● Problem details: Reproduce the data exactly.

● Material provided:

-- ==== Sys2Proof/Syntax.lean ====
section
/-! DEFINITION. The commands of spec/opcode_table.json. -/

namespace Sys2Proof

/-- Who writes a W0 register: Dennil, or host software through BAR0 (R268). -/
inductive Agent where
  | dennil
  | host
  deriving DecidableEq, Repr

/-- A mailbox command as Dennil takes it from the ring of a channel (R270): the header fields, the payload bytes
(inline or fetched), the pier that forwarded it (none for a command of this unit's own channels, R277), the data found at the
host addresses that the payload names, values that only the outside world knows (measurements, verified signatures), the host
address of an INDIRECT payload, and how often the sending channel had been opened (R277). -/
structure CmdCall where
  origin : Option Nat
  chan : Fin 4
  hiv : Nat
  flags : Nat
  tag : Nat
  target : Nat
  reserved : Nat
  payload : List Byte
  data : List Byte
  nums : List Int
  addr : Nat
  sess : Nat
  deriving DecidableEq, Repr

/-- A calibration entry (R340): its key, generation and payload, and whether it reads intact (R341). -/
structure CalEntry where
  type : Nat
  fmt : Nat
  head : Nat
  phase : Nat
  gen : Nat
  payload : List Byte
  intact : Bool
  deriving DecidableEq, Repr

/-- A profile of the configuration store (R335): the function and number it is loaded by, the register writes it
makes, the bytes of a sensor's start-up sequence, one list per two-wire write (log 21), and for a sensor profile its active
pixel rate in pixels per second (R24). -/
structure Profile where
  func : Nat
  idx : Nat
  writes : List (Nat × Nat)
  script : List (List Byte)
  rate : Nat
  deriving DecidableEq, Repr

/-- One of the copies of the configuration store or of the medium header (R333 to R338): generation, intact, and a number
that is equal for identical contents. -/
structure ConfCopy where
  gen : Nat
  intact : Bool
  content : Nat
  deriving DecidableEq, Repr

/-- A firmware slot (R285): its STATE code (R286) and the image that it holds, header, body and signature (R284). -/
structure FwSlot where
  st : Nat
  img : List Byte
  deriving DecidableEq, Repr

/-- What a medium holds that the unit has not written itself: firmware slots, calibration entries, and of the configuration
store (R335) the profiles, the bad-block table and the digest of the expert token. -/
structure MediumData where
  slots : List FwSlot
  conf : List Profile
  cal : List CalEntry
  bad : List Nat
  token : List Byte
  deriving DecidableEq, Repr

/-- The parameter page of a target, as far as R328 and R332 to R334 use it: manufacturer and model, main and spare bytes of a
page, bytes of a native block, blocks of the target, rated cycles, and whether block 0 is guaranteed valid. -/
structure ParamPage where
  maker : Nat
  model : Nat
  main : Nat
  spare : Nat
  block : Nat
  blocks : Nat
  cycles : Nat
  zeroOk : Bool
  deriving DecidableEq, Repr

/-- An entry of Dennil's table of medium profiles (R332): manufacturer and model, SLC_CMD, and the rated cycles in SLC mode. -/
structure MediumProfile where
  maker : Nat
  model : Nat
  slcCmd : Nat
  peSlc : Nat
  deriving DecidableEq, Repr

/-- The NAND medium as the boot ROM finds it: the parameter page of every populated target of each of the four channels (R327,
R328), the blocks that carry the factory bad-block marker (R331), the copies of its header, each the channel and the codeword
as read, empty where it is uncorrectable (R333; no copy at all: unformatted), the copies of the configuration store, and
contents that come with it, if it is not the medium of before. A block is numbered superblock × targets + target. -/
structure Medium where
  channels : List (List ParamPage)
  marked : List Nat
  headers : List (Nat × List Byte)
  copies : List ConfCopy
  contents : Option MediumData
  deriving DecidableEq, Repr

/-- What the boot ROM finds outside the state at PORST_N release (R420 to R422): the straps, whether trim and fuses resolve
(R339), the fused values, the ports whose receivers fail their self-check (R17), the LP5X capacity in GiB (0 when training
fails), the medium, whether its descriptor image is sound (R252), the slots whose signatures verify (R284), the signing keys
whose fused hash is unrevoked and matches the boot ROM's key (R284), the device key (R333), and Dennil's table of medium
profiles (R332). -/
structure BootFound where
  keystoneN : Bool
  bootSrc : Fin 4
  spanPinv : Bool
  trimOk : Bool
  rev : BitVec 8
  subsystem : BitVec 16
  serial : BitVec 64
  svnMin : BitVec 16
  phyDead : BitVec 16
  lp5xGiB : Nat
  medium : Medium
  imageOk : Bool
  signed : BitVec 3
  keys : BitVec 4
  deviceKey : BitVec 384
  profiles : List MediumProfile
  deriving DecidableEq, Repr

/-- Where a memory request goes: a window of the host (R250), the expansion ROM, or elsewhere (I/O space, a locked read); `dennil`
is an access of Dennil to W2, which takes the same path on the local bus (R314). -/
inductive HostWindow where
  | w0
  | w1
  | w2
  | rom
  | other
  | dennil
  deriving DecidableEq, Repr

/-- How the error check of a read ends (R357): good, corrected, or failed. -/
inductive ReadCheck where
  | good
  | corrected
  | failed
  deriving DecidableEq, Repr

/-- A read of LP5X: how its check ends, and at which address (R357). -/
structure Lp5Read where
  check : ReadCheck
  addr : Nat
  deriving DecidableEq, Repr

/-- Where Toll's budget runs out within a tile (R149): after how many bytes of TILE_ENG's, and whether within TILE_DMA's. -/
structure TileCut where
  eng : Option Nat
  dma : Bool
  deriving DecidableEq, Repr

/-- What a host memory request does (R250). -/
inductive MemOp where
  | read
  | write
  | fetchAdd
  | swap
  | cas
  deriving DecidableEq, Repr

● Exercise solution:
-- ==== Sys2Proof/Syntax.lean ====
section
/-! DEFINITION. The commands of spec/opcode_table.json. -/

namespace Sys2Proof

/-- Who writes a W0 register: Dennil, or host software through BAR0 (R268). -/
inductive Agent where
  | dennil
  | host
  deriving DecidableEq, Repr

/-- A mailbox command as Dennil takes it from the ring of a channel (R270): the header fields, the payload bytes
(inline or fetched), the pier that forwarded it (none for a command of this unit's own channels, R277), the data found at the
host addresses that the payload names, values that only the outside world knows (measurements, verified signatures), the host
address of an INDIRECT payload, and how often the sending channel had been opened (R277). -/
structure CmdCall where
  origin : Option Nat
  chan : Fin 4
  hiv : Nat
  flags : Nat
  tag : Nat
  target : Nat
  reserved : Nat
  payload : List Byte
  data : List Byte
  nums : List Int
  addr : Nat
  sess : Nat
  deriving DecidableEq, Repr

/-- A calibration entry (R340): its key, generation and payload, and whether it reads intact (R341). -/
structure CalEntry where
  type : Nat
  fmt : Nat
  head : Nat
  phase : Nat
  gen : Nat
  payload : List Byte
  intact : Bool
  deriving DecidableEq, Repr

/-- A profile of the configuration store (R335): the function and number it is loaded by, the register writes it
makes, the bytes of a sensor's start-up sequence, one list per two-wire write (log 21), and for a sensor profile its active
pixel rate in pixels per second (R24). -/
structure Profile where
  func : Nat
  idx : Nat
  writes : List (Nat × Nat)
  script : List (List Byte)
  rate : Nat
  deriving DecidableEq, Repr

/-- One of the copies of the configuration store or of the medium header (R333 to R338): generation, intact, and a number
that is equal for identical contents. -/
structure ConfCopy where
  gen : Nat
  intact : Bool
  content : Nat
  deriving DecidableEq, Repr

/-- A firmware slot (R285): its STATE code (R286) and the image that it holds, header, body and signature (R284). -/
structure FwSlot where
  st : Nat
  img : List Byte
  deriving DecidableEq, Repr

/-- What a medium holds that the unit has not written itself: firmware slots, calibration entries, and of the configuration
store (R335) the profiles, the bad-block table and the digest of the expert token. -/
structure MediumData where
  slots : List FwSlot
  conf : List Profile
  cal : List CalEntry
  bad : List Nat
  token : List Byte
  deriving DecidableEq, Repr

/-- The parameter page of a target, as far as R328 and R332 to R334 use it: manufacturer and model, main and spare bytes of a
page, bytes of a native block, blocks of the target, rated cycles, and whether block 0 is guaranteed valid. -/
structure ParamPage where
  maker : Nat
  model : Nat
  main : Nat
  spare : Nat
  block : Nat
  blocks : Nat
  cycles : Nat
  zeroOk : Bool
  deriving DecidableEq, Repr

/-- An entry of Dennil's table of medium profiles (R332): manufacturer and model, SLC_CMD, and the rated cycles in SLC mode. -/
structure MediumProfile where
  maker : Nat
  model : Nat
  slcCmd : Nat
  peSlc : Nat
  deriving DecidableEq, Repr

/-- The NAND medium as the boot ROM finds it: the parameter page of every populated target of each of the four channels (R327,
R328), the blocks that carry the factory bad-block marker (R331), the copies of its header, each the channel and the codeword
as read, empty where it is uncorrectable (R333; no copy at all: unformatted), the copies of the configuration store, and
contents that come with it, if it is not the medium of before. A block is numbered superblock × targets + target. -/
structure Medium where
  channels : List (List ParamPage)
  marked : List Nat
  headers : List (Nat × List Byte)
  copies : List ConfCopy
  contents : Option MediumData
  deriving DecidableEq, Repr

/-- What the boot ROM finds outside the state at PORST_N release (R420 to R422): the straps, whether trim and fuses resolve
(R339), the fused values, the ports whose receivers fail their self-check (R17), the LP5X capacity in GiB (0 when training
fails), the medium, whether its descriptor image is sound (R252), the slots whose signatures verify (R284), the signing keys
whose fused hash is unrevoked and matches the boot ROM's key (R284), the device key (R333), and Dennil's table of medium
profiles (R332). -/
structure BootFound where
  keystoneN : Bool
  bootSrc : Fin 4
  spanPinv : Bool
  trimOk : Bool
  rev : BitVec 8
  subsystem : BitVec 16
  serial : BitVec 64
  svnMin : BitVec 16
  phyDead : BitVec 16
  lp5xGiB : Nat
  medium : Medium
  imageOk : Bool
  signed : BitVec 3
  keys : BitVec 4
  deviceKey : BitVec 384
  profiles : List MediumProfile
  deriving DecidableEq, Repr

/-- Where a memory request goes: a window of the host (R250), the expansion ROM, or elsewhere (I/O space, a locked read); `dennil`
is an access of Dennil to W2, which takes the same path on the local bus (R314). -/
inductive HostWindow where
  | w0
  | w1
  | w2
  | rom
  | other
  | dennil
  deriving DecidableEq, Repr

/-- How the error check of a read ends (R357): good, corrected, or failed. -/
inductive ReadCheck where
  | good
  | corrected
  | failed
  deriving DecidableEq, Repr

/-- A read of LP5X: how its check ends, and at which address (R357). -/
structure Lp5Read where
  check : ReadCheck
  addr : Nat
  deriving DecidableEq, Repr

/-- Where Toll's budget runs out within a tile (R149): after how many bytes of TILE_ENG's, and whether within TILE_DMA's. -/
structure TileCut where
  eng : Option Nat
  dma : Bool
  deriving DecidableEq, Repr

/-- What a host memory request does (R250). -/
inductive MemOp where
  | read
  | write
  | fetchAdd
  | swap
  | cas
  deriving DecidableEq, Repr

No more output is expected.